GIVEN INFORMATION:
==============================
/-- A copy of the open take of some member has watched bytes still to write: the commit waits for them (spec/03 R38). -/
def State.watchedOut (s : State) : Bool :=
  s.eng.ops.any fun o => s.members.contains o.agent && !o.committed && o.writes.any (·.2)

/-! Slip (R142, R144, R146). A port may hold back a blocking slot whose condition does not hold while slots of other ports that do
not depend on it issue, of up to 15 bundles after it (log 98). -/

/-- The held slot's instruction. -/
def Slipped.instr (e : Slipped) : Instr := slotOf e.bundle.word e.bundle.slotNo

/-- The port that holds it. -/
def Slipped.port (e : Slipped) : Nat := portOf e.bundle.word e.bundle.slotNo

/-- The blocking instructions (spec/25 R325, R338). -/
def isBlocking : Instr → Bool
  | .cwait .. | .ldw .. | .vldw .. | .cbal .. | .spawn .. => true
  | _ => false

/-- Its name among the slots of its core's take: bundle number and slot. -/
def Slipped.key (e : Slipped) : Nat × Nat := (e.no, e.bundle.slot)

/-- The ranges that a consuming load reads, and whether it empties them (spec/05 R54). -/
def consumed (s : State) : Instr → List (W64 × Nat) × Bool
  | .ldw _ a i f => ([(s.x a + i.signExtend 64 <<< (f.toNat % 4), 2 ^ (f.toNat % 4))], f.getLsbD 2)
  | .vldw _ a i q => ([(s.x a + (i.signExtend 64 <<< 8), 256)], q == 1)
  | _ => ([], false)

/-- A cwait: what comes after it is ordered after it (spec/07 R99). -/
def isAcquire : Instr → Bool
  | .cwait .. => true
  | _ => false

/-- Slots that no held slot is passed by: those that end or order a take's accesses, atomics and collectives, which would be seen
outside before it is known that they execute, and firmware's own (R143, spec/07 R94, spec/13 R174, R185, spec/25 R326; log 98). -/
def ordersAll : Instr → Bool
  | .doneShot | .takeMark | .fence .. | .wait .. | .coll .. | .qapp .. | .amoAdd .. | .amoMin .. | .amoMax .. | .amoAnd ..
  | .amoOr .. | .amoXor .. | .amoXchg .. | .amocas .. => true
  | i => firmwareOnly i

/-- Counter operations, which an acquire orders as it orders accesses to memory (spec/07 R99). -/
def onCounter : Instr → Bool
  | .cadd .. | .caddImm .. | .ctest .. | .cread .. | .cwait .. => true
  | _ => false

/-- The q registers that a slot names, each as `class 3` words (spec/15 R216-R219). -/
def qNames (s : State) (i : Instr) : List Nat :=
  match i with
  | .qcnt q _ | .qclr q | .qbind q _ | .qunbind q => [q.toNat]
  | _ =>
    let linked := { s with core := { s.core with q := Vector.replicate 16 [Lanes.zero], sd := Vector.replicate 16 Sd.reset } }
    ((reads linked i ++ writes linked i).filter fun r => r.1 / 2 ^ 16 == 3).map fun r => r.1 % 2 ^ 16 / 512

/-- The words of a slot's registers that a later slot may not touch before it has issued: all that it reads and overwrites, but for
the x registers that it has already read (R144). -/
def Slipped.words (e : Slipped) (s : State) : Words :=
  (reads s e.instr).filter (fun r => 2 ^ 16 ≤ r.1) ++ writes s e.instr ++ (dests e.instr).flatMap wDest

/-- A later slot waits for a held one: on its port; where it is one that passes none; where they share a register; and a counter
operation after an acquire (R142, R144, spec/07 R99). Its accesses to memory wait by themselves, granule by granule (R146). -/
def State.waitsFor (s : State) (e : Slipped) (i : Instr) (port : Nat) : Bool :=
  e.port == port || ordersAll i || (e.acquires && onCounter i) ||
    shareWords (e.words s) (reads s i ++ writes s i ++ (dests i).flatMap wDest) ||
    let qs := qNames s e.instr
    !qs.isEmpty && (qNames s i).any qs.contains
==============================
WHAT NEEDS TO BE DONE:
Report only how many lines in the listing contain the string "memory".

RESULT OF THE EXERCISE:
2